DIRECTIONS: In the data that follows, find the line with "once (R502). -/"; transcribe it, every later line up to the one with "dropPosted := false", and that line as well, exactly and with no others.

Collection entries
**********
-- ==== Sys2Proof/Machine/Trace.lean ====
section
/-! DEFINITION. Machine/Trace.lean: trace probes, capture and streaming (19_host_interface_and_trace.md R501 to R504). -/
namespace Sys2Proof.Machine

/-- Records that trace memory holds (R502, 01_architecture.md R31). -/
def State.trcCap (s : State) : Nat := if s.profile = 2 then 524288 else 131072

/-- A probe's record enters the record queue of 64, or is dropped (R501). -/
def State.makeRec (s : State) (p src eng : Nat) (w2 w3 : Nat) : State :=
  let x := s.trc
  let w1 := p + src * 64 + eng * 256 + x.seq % 65536 * 65536
  let x := { x with seq := (x.seq + 1) % 65536 }
  if x.q.length < 64 then
    { s with trc := { x with q := x.q ++ [(BitVec.ofNat 32 s.stampNs, BitVec.ofNat 32 w1, BitVec.ofNat 32 w2, BitVec.ofNat 32 w3)]
                             dropRun := false } }
  else
    let s := { s with trc := { x with dropRun := true } }.bump TRC_CNT_DROP
    s.when (!x.dropRun) fun s => s.post srcTRC 0 1 clsTIMING 0 p

/-- Probes with EN set whose SRC is `src` and which satisfy `c`, in ascending order, make a record each (R501). -/
def State.probes (s : State) (src : Nat) (c : Nat → Bool) (w2 : Nat → Nat) (w3 : Nat) : State :=
  s.forEach (List.range 64) fun s p =>
    s.when (s.on (TRC_PROBE_EN p) && s.rd (TRC_PROBE_SRC p) == src && c p) fun s => s.makeRec p src 0 (w2 p) w3

/-- A capture ends: DONE, vector 5 and Aster source 13 (R502). -/
def State.trcDone (s : State) : State :=
  (((s.wr TRC_STAT_STATE 3).set1 TRC_STAT_DONE).msix 5).irq 13

/-- A trigger (R502): taken while armed, not yet triggered and after PRE records, with vector 5 (R499); any other is counted in
IGN. -/
def State.trcTrigger (s : State) : State :=
  if s.rd TRC_CTL_MODE = 3 then s
  else if s.rd TRC_STAT_STATE = 1 ∧ s.rd TRC_PRE_N ≤ s.trc.written then
    let s := s.wr TRC_STAT_STATE 2
    let s := (s.wr TRC_TRIG_IDX_IDX (s.rd TRC_WPTR_IDX)).set1 TRC_TRIG_IDX_VALID
    let s := { s with trc := { s.trc with left := s.rd TRC_POST_N } }
    let s := s.msix 5
    s.when (s.rd TRC_POST_N == 0) fun s => s.trcDone
  else s.bump TRC_CNT_IGN

/-- A fault entered at `sev` in class `k`; an event of TT `t`; a rise of the trip line of CMP `c` (R502). -/
def State.trcFault (s : State) (sev k : Nat) : State :=
  s.when (s.rd TRC_TRIG_SRC == 1 && decide (s.rd TRC_TRIG_MINSEV ≤ sev) && s.bitAt TRC_TRIG_CLASSES k) fun s => s.trcTrigger
def State.trcTt (s : State) (t : Nat) : State :=
  s.when (s.rd TRC_TRIG_SRC == 2 && s.rd TRC_TRIG_SEL == t) fun s => s.trcTrigger
def State.trcCmp (s : State) (c : Nat) : State :=
  s.when (s.rd TRC_TRIG_SRC == 3 && s.rd TRC_TRIG_SEL == c) fun s => s.trcTrigger

/-! ### Capture -/

/-- A record's 16 B (R501). -/
def recBytes (r : Word × Word × Word × Word) : List Byte :=
  toBytes 4 r.1.toNat ++ toBytes 4 r.2.1.toNat ++ toBytes 4 r.2.2.1.toNat ++ toBytes 4 r.2.2.2.toNat

/-- Write a record to trace memory at WPTR. -/
def State.trcStore (s : State) (r : Word × Word × Word × Word) : State :=
  let i := s.rd TRC_WPTR_IDX
  let a := 0x1000000 + 16 * i
  let s := s.putMem a (recBytes r)
  let n := i + 1
  let s := if n = s.trcCap then (s.wr TRC_WPTR_IDX 0).set1 TRC_STAT_WRAP else s.wr TRC_WPTR_IDX n
  { s with trc := { s.trc with written := s.trc.written + 1 } }

/-- A record in ONE-SHOT or RING (R502). -/
def State.trcCapture (s : State) (r : Word × Word × Word × Word) : State :=
  let st := s.rd TRC_STAT_STATE
  if st = 1 ∨ st = 2 then
    let s := s.trcStore r
    if st = 2 then
      let s := { s with trc := { s.trc with left := s.trc.left - 1 } }
      if s.trc.left = 0 ∨ (s.rd TRC_CTL_MODE = 1 ∧ s.trc.written = s.trcCap) then s.trcDone else s
    else s.when (s.rd TRC_CTL_MODE == 1 && s.trc.written == s.trcCap) fun s => s.trcDone
  else s

/-! ### Streaming -/

/-- The total of bytes written goes to STR_WPTR (R503). -/
def State.streamProgress (s : State) : State :=
  s.hostPut (8 * s.rd TRC_STR_WPTR_LO_ADDR + 2 ^ 32 * s.rd TRC_STR_WPTR_HI_ADDR) (toBytes 8 s.trc.bytes)

/-- Records go to record `k` on of the page in the buffer (R503). -/
def State.streamOut (s : State) (k : Nat) (bs : List Byte) : State :=
  let base := 4096 * s.rd TRC_STR_BASE_LO_ADDR + 2 ^ 32 * s.rd TRC_STR_BASE_HI_ADDR
  let s := s.hostPut (base + 4096 * (s.trc.pg % s.rd TRC_STR_PAGES_N) + 16 * k) bs
  { s with trc := { s.trc with page := some (k + bs.length / 16), bytes := (s.trc.bytes + bs.length) % 2 ^ 64 } }

/-- The page is complete: STR_DONE, and the progress goes to the host (R503). -/
def State.pageDone (s : State) : State :=
  let s := { s with trc := { s.trc with page := none, pg := (s.trc.pg + 1) % s.rd TRC_STR_PAGES_N } }
  (s.bump TRC_STR_DONE_N).streamProgress

/-- A record takes its place in the open page, opening one with a credit when none is open (R503). -/
def State.streamPut (s : State) (r : Word × Word × Word × Word) : State :=
  match s.trc.page with
  | some k => (s.streamOut k (recBytes r)).when (k + 1 == 256) fun s => s.pageDone
  | none =>
    if s.rd TRC_STR_HELD_N = 0 then
      let s := s.bump TRC_STR_DROP_N
      s.when (!s.trc.dropPosted) fun s =>
        { s with trc := { s.trc with dropPosted := true } }.post srcTRC 0 2 clsLINK 0 0
    else
      let h := s.rd TRC_STR_HELD_N - 1
      let s := (s.wr TRC_STR_HELD_N h).streamOut 0 (recBytes r)
      s.when (h == s.rd TRC_STR_LOW_N) fun s => s.msix 5

/-- The rate bucket of 4 KiB, filled at STR_RATE MB/s (R503): whether 16 B fit, and the state after. -/
def State.rateTake (s : State) : Bool × State :=
  let x := s.trc
  let lvl := min 4096000 (x.bucket + s.rd TRC_STR_RATE_MBPS * (s.ns - x.fillNs))
  if 16000 ≤ lvl then (true, { s with trc := { x with bucket := lvl - 16000, fillNs := s.ns } })
  else (false, { s with trc := { x with bucket := lvl, fillNs := s.ns } })

/-- A record in STREAM: kept only for probes with STREAM set, within the rate, while the outbound path takes it (R502, R503). -/
def State.trcStream (s : State) (r : Word × Word × Word × Word) (full : Bool) : State :=
  if !s.on (TRC_PROBE_STREAM (r.2.1.toNat % 64)) || s.rd TRC_STAT_STATE == 3 then s
  else
    let t := s.rateTake
    if !t.1 then t.2.bump TRC_STR_STAT_RDROP
    else if full || !s.master then t.2.bump TRC_STR_STAT_QDROP
    else t.2.streamPut r

/-- The queue passes one record. `full`: the outbound PCIe queue has no room for it (01_architecture.md R22). -/
def execRecordDrain (full : Bool) (s : State) : Out :=
  match s.trc.q with
  | [] => .next s
  | r :: t =>
    let s := { s with trc := { s.trc with q := t } }
    let m := s.rd TRC_CTL_MODE
    .next (if m = 0 then s else if m = 3 then s.trcStream r full else s.trcCapture r)

/-- A write of CTL.ARM arms a capture from the base of trace memory (R502). -/
def State.doTraceArm (s : State) : State :=
  let s := s.wr TRC_STAT_STATE 1
  let s := (s.clr TRC_STAT_WRAP).setReg TRC_WPTR 0
  let s := s.clr TRC_TRIG_IDX_VALID
  { s with trc := { s.trc with written := 0, left := 0 } }

def execTraceArm (s : State) : Out := .next s.doTraceArm

/-- `k` pad records: SRC is 3, the rest is not stated (R501, R504). -/
def padBytes (v k : Nat) : List Byte := (List.replicate k (toBytes 16 (putBits v 38 2 3))).flatten

/-- A write of CTL.STOP: the capture ends; a stream's open page is filled with pad records and completed, and its progress goes to the host
(R502 to R504). -/
def State.doTraceStop (s : State) : State :=
  let s := match s.trc.page with
    | none => s.when (s.rd TRC_CTL_MODE == 3) State.streamProgress
    | some k => (s.drawn.streamOut k (padBytes (s.freeNat 128) (256 - k))).pageDone
  s.when (s.rd TRC_STAT_STATE == 1 || s.rd TRC_STAT_STATE == 2 || s.rd TRC_CTL_MODE == 3) fun s => s.trcDone

def execTraceStop (s : State) : Out := .next s.doTraceStop

/-- A write of CTL.FORCE triggers at once (R502). -/
def execTraceForce (s : State) : Out := .next s.trcTrigger

/-- A grant of stream credits, refused whole beyond the buffer (R503). -/
def State.doStreamCredit (s : State) (n : Nat) : State :=
  let open' := bit s.trc.page.isSome
  if s.rd TRC_STR_PAGES_N < s.rd TRC_STR_HELD_N + n + open' then
    (s.bump TRC_STR_STAT_CREDIT_ERR).post srcTRC 0 3 clsCONFIG 1 n
  else
    let s := s.wr TRC_STR_HELD_N (s.rd TRC_STR_HELD_N + n)
    let s := s.addSat TRC_STR_GRANT_N n
    { s with trc := { s.trc with dropPosted := false } }

def execStreamCredit (add : BitVec 19) (s : State) : Out := .next (s.doStreamCredit add.toNat)

end Sys2Proof.Machine
end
**********
WRITTEN SOLUTION:
/-- A write of CTL.FORCE triggers at once (R502). -/
def execTraceForce (s : State) : Out := .next s.trcTrigger

/-- A grant of stream credits, refused whole beyond the buffer (R503). -/
def State.doStreamCredit (s : State) (n : Nat) : State :=
  let open' := bit s.trc.page.isSome
  if s.rd TRC_STR_PAGES_N < s.rd TRC_STR_HELD_N + n + open' then
    (s.bump TRC_STR_STAT_CREDIT_ERR).post srcTRC 0 3 clsCONFIG 1 n
  else
    let s := s.wr TRC_STR_HELD_N (s.rd TRC_STR_HELD_N + n)
    let s := s.addSat TRC_STR_GRANT_N n
    { s with trc := { s.trc with dropPosted := false } }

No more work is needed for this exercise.